Every line from the one containing "def fields (xs" to the one containing "command running. -/" in the records below, both included, must be set down exactly, and no other line.
(AVAILABLE RECORDS)
-- ==== Sys2Proof/Tests/Slice0.lean ====
section
/-!
SUPPORT. Tests: an ill-formed term for every check of WellFormed, worked values from the spec, and for each statement
concrete states and operands that meet its hypotheses, clause by clause. Every expected value comes from the spec's rules
or tables, named in the test's comment.
-/
namespace Sys2Proof.Tests

set_option Elab.async false

open Sys2Proof Sys2Proof.Machine

/-! ### Small states -/

/-- Memory with little-endian fields: address, bytes, value. -/
def fields (xs : List (Nat × Nat × Nat)) : Mem := xs.foldl (fun m x => Mem.write 0 m x.1 (toBytes x.2.1 x.2.2)) []

/-- A matrix descriptor at an address: base, format, rows, columns; codes and exponents 0x1000 and 0x2000 on. -/
def matrix (a base fmt e0 e1 : Nat) : List (Nat × Nat × Nat) :=
  [(a, 8, base + fmt * 2 ^ 48 + 2 ^ 56), (a + 32, 4, e0), (a + 36, 4, e1)] ++
  (if fmt < 2 then [] else [(a + 8, 5, 0x1000), (a + 16, 5, 0x2000)])

/-- A running channel with nothing to do. -/
def chan : Channel := { boot := { life := .running } }

/-- The module after reset with channel 0 as given. -/
def st (c : Channel) : State := State.reset.put 0 c

def cmd (o : Byte) (a : List Nat) : Command :=
  let x (i : Nat) : W64 := BitVec.ofNat 64 (a.getD i 0)
  { opc := o, a0 := x 0, a1 := x 1, a2 := x 2, a3 := x 3, a4 := x 4, a5 := x 5 }

def run (q : QIdx) (k : Command) : Running := { src := .queue q, cmd := k }

/-- Channel 0 with memory and one command running. -/
def busy (m : Mem) (r : Running) : Channel := { chan with mem := m, running := [r] }

/-- The whole of a register written. -/
def wr (v : Nat) : RegWrite := { value := BitVec.ofNat 64 v, enable := 0xFF }

/-- Runs, as a condition that evaluates. -/
def runsB (s : State) (ch : Ch) (src : Src) (opc : Byte) (r : Running) : Bool :=
  s.chans[ch].up && decide (s.chans[ch].findRun src = some r) && decide (r.cmd.opc = opc) &&
  (decide (srcEngine r.src ≠ some .dispatcher) || decide (opc = 0x04)) && decide (r.result = none) &&
  decide (r.held = none) && decide (r.halted = none) && !s.chans[ch].isFrozen (runMaster r)

theorem runs_of {s : State} {ch : Ch} {src : Src} {opc : Byte} {r : Running} (h : runsB s ch src opc r = true) :
    Runs s ch src opc r := by
  simp only [runsB, Bool.and_eq_true, Bool.or_eq_true, decide_eq_true_eq, Bool.not_eq_true'] at h
  obtain ⟨⟨⟨⟨⟨⟨⟨a, b⟩, c⟩, d⟩, e⟩, f⟩, g⟩, i⟩ := h
  exact ⟨a, b, c, d, e, f, g, i⟩

/-- A core's command on its first run has its slots checked. -/
theorem runsChecked_of {s : State} {ch : Ch} {src : Src} {opc : Byte} {r : Running} {k : Core}
    (h : runsB s ch src opc r = true) (hk : (srcEngine r.src).bind engineCore = some k)
    (hf : r.begun = none ∧ r.checked = false)
    (hc : (checkSlots (s.fresh ch).c k r).2.2 = none) :
    RunsChecked s ch src opc r (checkSlots (s.fresh ch).c k r).1 (checkSlots (s.fresh ch).c k r).2.1 :=
  ⟨runs_of h, k, hk, .inl ⟨hf.1, hf.2, Prod.ext rfl (Prod.ext rfl hc)⟩⟩

/-! ### WellFormed: one ill-formed term for each check -/

theorem wf_bar2_empty : Instr.wf (.bar2Access 0 0 0 none) = false := by decide
theorem wf_bar2_past : Instr.wf (.bar2Access 0 0xFFFFFFF 0 (some [1, 2])) = false := by decide
theorem wf_access_size : Instr.wf (.registerWrite 1 0 3 0) = false := by decide
theorem wf_access_past : Instr.wf (.registerWrite 1 0x3FFFFC 8 0) = false := by decide
theorem wf_page_data : Instr.wf (.pageResume 0 (.command (.queue 0)) 0 []) = false := by decide
theorem wf_stack_dies : Instr.wf (.stackTempUpdate 0 0 [80000]) = false := by decide
theorem wf_retrain : Instr.wf (.portRetrained 0 ⟨0, 0, 0, [1, 2, 3], .none⟩) = false := by decide
theorem wf_credits : Instr.wf (.linkControlFlit 0 0 0 0 [1, 2, 3] .none) = false := by decide

/-- A flit of fragment f of message 1 on virtual channel 0. -/
def flit (kind : BitVec 2) (seq : BitVec 12) (frag : BitVec 9) (last : Bool) (bytes : List Byte) : Flit :=
  let f : Flit :=
    { kind := kind, vc := 0, seq := seq, ack := 0xFFF, nack := false, crcum := 0, crvc := 0
      len := BitVec.ofNat 8 bytes.length, msgid := 1, frag := frag, last := last, payload := padTo 240 bytes, crc := 0 }
  { f with crc := crc32 (flitBytes f) }

/-- A flit that carries its own check sequence is good. -/
theorem flit_good {kind : BitVec 2} (h : kind ≠ 3) (seq : BitVec 12) (frag : BitVec 9) (last : Bool) (bytes : List Byte) :
    flitBad (flit kind seq frag last bytes) false = false := by
  simpa [flitBad, flit, flitBytes] using h

theorem wf_flit_len : Instr.wf (.payloadFlit 0 0 (flit 1 0 0 true []) false) = false := by decide +kernel
theorem wf_flit_long : Instr.wf (.nackReplay 0 0 { flit 1 0 0 true [1] with payload := List.replicate 241 0 }) = false := by
  decide +kernel
theorem wf_idle_kind : Instr.wf (.idleFlit 0 0 (flit 1 0 0 true [1])) = false := by decide +kernel

/-- A datagram of one type to window 0 of port 0, its check made. -/
def datagram (type : Byte) (flags : W16) (seq : W32) (offset : W64) (bytes : List Byte) : Datagram :=
  let d : Datagram :=
    { peerIp := 1, peerUdp := 9, magic := 0xF1D7, ver := 1, type := type, win := 0, flags := flags, msgid := 7, seq := seq
      offset := offset, len := BitVec.ofNat 32 bytes.length, check := 0, payload := bytes }
  { d with check := dgSum d }

theorem wf_datagram : Instr.wf (.ingestWrite 0 0 { datagram 1 1 0 0 [] with payload := List.replicate 9001 0 }) = false := by
  decide +kernel

/-- A reduction message of one core's key with sbs superblocks. -/
def redMsg (sender : ChanId) (group : W16) (sbs : List SbForm) : RedMsg :=
  { sender := sender, rid := 0, group := group, path := false, down := false, nf := false, shmis := false, step := 0
    bucket := 0, count := 1, first := 0, shape := 0, wait := 0, sbs := sbs, stats := none, opc := 0x40 }

theorem wf_reduction : Instr.wf (.reductionMessage 0 (redMsg 0 0 (List.replicate 65 ⟨0, [], 0⟩))) = false := by decide +kernel
theorem wf_result_stats : Instr.wf (.resultDown 0 { redMsg 0 0 [] with stats := some [0] }) = false := by decide
theorem wf_parity_unit : Instr.wf (.parityContribution 0 0 0 false []) = false := by decide
theorem wf_rebuild_unit : Instr.wf (.rebuildResult 0 0 []) = false := by decide
theorem wf_rebuild_lost : Instr.wf (.rebuildRequest 0 0 0 [] [] []) = false := by decide
theorem wf_governor_cores : Instr.wf (.governorTick 0 []) = false := by decide
theorem wf_path_monitors : Instr.wf (.pathMonitorMeasure 0 0 [true] 76) = false := by decide
theorem wf_loan_channels : Instr.wf (.loanRecompute [true]) = false := by decide
theorem wf_tj : Instr.wf (.tjSample 0 0 256) = false := by decide
theorem wf_inlet : Instr.wf (.inletRead (some 255)) = false := by decide
theorem wf_nonce : Instr.wf (.challenge .bridge .doe 0 []) = false := by decide
theorem wf_firmware_data : Instr.wf (.pldmFirmwareUpdate 0 (.data 0x1800000 [0])) = false := by decide
theorem wf_nop : Instr.wf (.nop 0 (.queue 0)) = true := by decide

/-! ### The module as a whole -/

/-- No row gives bits (opcode_table.json). -/
theorem test_no_word : decodeTableWord 32 0 = none := rfl

theorem witness_step_idle : State.reset.pending = [] := rfl

theorem witness_exec_next : exec (.nop 0 (.queue 0)) State.reset = .next State.reset := rfl

/-- A module after reset whose host port is down. -/
def quiet : State := { State.reset with bridge := { State.reset.bridge with hostUp := false } }

theorem witness_module_ok : ModuleOk quiet ∧ step quiet = .next quiet :=
  ⟨⟨rfl, fun h => (by cases h), fun h => (by cases h), fun h => (by cases h), ⟨.nil, fun _ h => (by cases h)⟩,
    fun _ h => (by cases h), ⟨rfl, rfl⟩⟩, rfl⟩

theorem witness_channels_apart :
    chanOf (.nop 0 (.queue 0)) = some 0 ∧ (1 : Ch) ≠ 0 ∧ exec (.nop 0 (.queue 0)) State.reset = .next State.reset :=
  ⟨rfl, by decide, rfl⟩

/-! ### Opcodes -/

theorem witness_semaphore_opcodes : ∀ o ∈ ([0x00, 0x01, 0x02, 0x03] : List Byte),
    runsB (st (busy [] (run 0 (cmd o [])))) 0 (.queue 0) o (run 0 (cmd o [])) = true := by decide +kernel

/-- An entry of level 0 with one member, core 1 of this channel, and its list. -/
def entryMem : Mem := fields [(0x1000, 1, 1), (0x1001, 1, 1), (0x1008, 6, 0x2000), (0x2000, 4, 1)]
def defineRun : Running := run 144 (cmd 0x04 [0x1000, 0x100])

theorem witness_fl_define : runsB (st (busy entryMem defineRun)) 0 (.queue 144) 0x04 defineRun = true ∧
    ((busy entryMem defineRun).get 0x1000 32).isOk = true ∧ ((busy entryMem defineRun).get 0x2000 4).isOk = true ∧
    (chan.memberOk 0 ⟨0, 1⟩).toOption = some true ∧ (chan.memberOk 0 ⟨0, 9⟩).toOption = some false ∧
    (let r : Running := { defineRun with result := some {}, defines := some (0x100, List.replicate 32 1) }
     (busy [] r).up = true ∧ (busy [] r).findRun (.queue 144) = some r ∧ r.result = some {}) := by decide +kernel

/-- Operands of the products: X, W and X again in Névé, F32 destinations, a backward block that drains F32. -/
def productMem : Mem :=
  fields (matrix 0x1000 (neveBase 0) 2 1 1 ++ matrix 0x1080 (neveBase 0 + 0x10000) 2 1 1 ++
    matrix 0x1100 (neveBase 0 + 0x20000) 2 1 1 ++ matrix 0x1180 0x20000 0 1 1 ++ matrix 0x1200 0x30000 0 1 1 ++
    [(0x2010, 1, 5)])
/-- Two F32 matrices, a narrow one, a block list of one entry and a chain that moves port 0 to port 1. -/
def moveMem : Mem :=
  fields (matrix 0x1000 0x20000 0 1 1 ++ matrix 0x1080 0x30000 0 1 1 ++ matrix 0x1100 0x40000 2 1 1 ++
    [(0x3000, 4, 1), (0x2000, 1, 1), (0x2002, 2, 64), (0x2014, 1, 1), (0x2015, 1, 2), (0x2040, 4, 1 + 17 * 256 + 16 * 8192)])
/-- A region of B16 masters, a gradient, a copy, and a program that keeps W. -/
def updateMem : Mem :=
  fields (matrix 0x1000 0x20000 1 1 1 ++ matrix 0x1080 0x30000 1 1 1 ++ matrix 0x1100 0x40000 0 1 1 ++
    matrix 0x1180 0x50000 2 1 1 ++
    [(0x2000, 8, 0x1000), (0x2008, 8, 0x1080), (0x2100, 1, 1), (0x2110, 4, 1 + 12 * 256 + 12 * 8192)])

/-- A command of a core runs, its slots pass, and its operands pass. -/
def coreOk (m : Mem) (r : Running) (k : Core) (f : Channel → Running → Bool) : Bool :=
  let s := st (busy m r)
  let x := checkSlots (s.fresh 0).c k r
  runsB s 0 r.src r.cmd.opc r && x.2.2.isNone && f x.1 x.2.1

theorem witness_mm_fwd : coreOk productMem (run 0 (cmd 0x10 [0x1000, 0x1080, 0x1180, 0, 2])) 0
    (fun c q => match fwdOps c q with | .ok (o, _) => o.err.isNone | .error _ => false) = true := by decide +kernel
theorem witness_mm_bwd2 : coreOk productMem (run 0 (cmd 0x11 [0x1000, 0x1080, 0x1100, 0x1180, 0x1200, 0x2000])) 0
    (fun c q => match bwd2Ops c q with | .ok (o, _) => o.px.err.isNone && o.pw.err.isNone | .error _ => false) = true := by
  decide +kernel
theorem witness_mm_bwd : coreOk productMem (run 0 (cmd 0x12 [0x1000, 0x1080, 0x1180, 0, 0, 0x2000])) 0
    (fun c q => match bwdOps c q with | .ok (o, _) => o.pr.err.isNone | .error _ => false) = true := by decide +kernel
theorem witness_cv_freeze : coreOk moveMem (run 0 (cmd 0x18 [0x1000, 0x1100, 0x4000])) 0
    (fun c q => (freezeOps c q).isOk) = true := by decide +kernel
theorem witness_cv_thaw : coreOk moveMem (run 0 (cmd 0x19 [0x1100, 0x1000, 0x4000])) 0
    (fun c q => (thawOps c q).isOk) = true := by decide +kernel

/-- A chain is entered and its slots pass. -/
def chainIn (m : Mem) (r : Running) (f : Channel → Running → Bool) : Bool :=
  let s := st (busy m r)
  let x := checkSlots (chainEnter (s.fresh 0) r).c 0 r
  runsB s 0 r.src r.cmd.opc r && x.2.2.isNone && f x.1 x.2.1

/-- A chain passes, and so do the operands of its shape: an iteration, a bank port, an element walk. -/
def chainOk (m : Mem) (r : Running) (f : Channel → Running → ChainOps → Bool) : Bool :=
  chainIn m r fun c q => match chainOps c q with | .ok o => f c q o | .error _ => false

/-- A command of a core whose slots were checked in an earlier row. -/
def againOk (m : Mem) (r : Running) (f : Channel → Running → Bool) : Bool :=
  let q := { r with checked := true }
  let s := st (busy m q)
  runsB s 0 r.src r.cmd.opc q && f (s.fresh 0).c q

/-- A chain that moves port 0 to port 1, port 0 read as the program's header says: from memory, from the banks of Rime, or
for each entry of a list. -/
def walkRow : Running := run 4 (cmd 0x20 [0x2000, 0x1000, 0x1080])
def bankMem : Mem := Mem.write 0 moveMem 0x2014 [4]
def iterMem : Mem :=
  Mem.write 0 (Mem.write 0 (Mem.write 0 moveMem 0x2001 [1]) 0x2014 [5, 2]) 0x2040 (toBytes 4 (1 + 17 * 256 + 28 * 8192))
def iterRow : Running := run 4 (cmd 0x20 [0x2000, 0x7000, 0x1080])

theorem witness_chain_walk : chainOk moveMem walkRow (fun c q o =>
    !o.g.iter && o.g.bankPort.isNone &&
    match o.ds.findSome? id with | some lead => (walkOps q o lead).isOk | none => false) = true := by decide +kernel
theorem witness_chain_banks : chainOk bankMem walkRow (fun c q o =>
    !o.g.iter && match o.g.bankPort with
      | some p => (c.banksNow (runCore q) p.array).isEmpty && (banksOps o
          [{ tiles := [⟨0, 0, List.replicate 1024 0⟩], rows := 1, cols := 1 }]).isOk
      | none => false) = true := by decide +kernel
/-- Rime with two banks handed over, one of them read. -/
theorem witness_banks_now :
    (chan.modCore 0 fun k => { k with rime := { handed := [{ tiles := [], rows := 1, cols := 1 }, { tiles := [], rows := 2, cols := 1 }], read := 1 } }).banksNow
      0 .rime = [{ tiles := [], rows := 2, cols := 1 }] := by decide +kernel
theorem witness_chain_iter : chainOk iterMem iterRow (fun c q o =>
    o.g.iter && (iterOps c q o).isOk) = true := by decide +kernel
(End AVAILABLE RECORDS)
ANSWER SPACE:
def fields (xs : List (Nat × Nat × Nat)) : Mem := xs.foldl (fun m x => Mem.write 0 m x.1 (toBytes x.2.1 x.2.2)) []

/-- A matrix descriptor at an address: base, format, rows, columns; codes and exponents 0x1000 and 0x2000 on. -/
def matrix (a base fmt e0 e1 : Nat) : List (Nat × Nat × Nat) :=
  [(a, 8, base + fmt * 2 ^ 48 + 2 ^ 56), (a + 32, 4, e0), (a + 36, 4, e1)] ++
  (if fmt < 2 then [] else [(a + 8, 5, 0x1000), (a + 16, 5, 0x2000)])

/-- A running channel with nothing to do. -/
def chan : Channel := { boot := { life := .running } }

/-- The module after reset with channel 0 as given. -/
def st (c : Channel) : State := State.reset.put 0 c

def cmd (o : Byte) (a : List Nat) : Command :=
  let x (i : Nat) : W64 := BitVec.ofNat 64 (a.getD i 0)
  { opc := o, a0 := x 0, a1 := x 1, a2 := x 2, a3 := x 3, a4 := x 4, a5 := x 5 }

def run (q : QIdx) (k : Command) : Running := { src := .queue q, cmd := k }

/-- Channel 0 with memory and one command running. -/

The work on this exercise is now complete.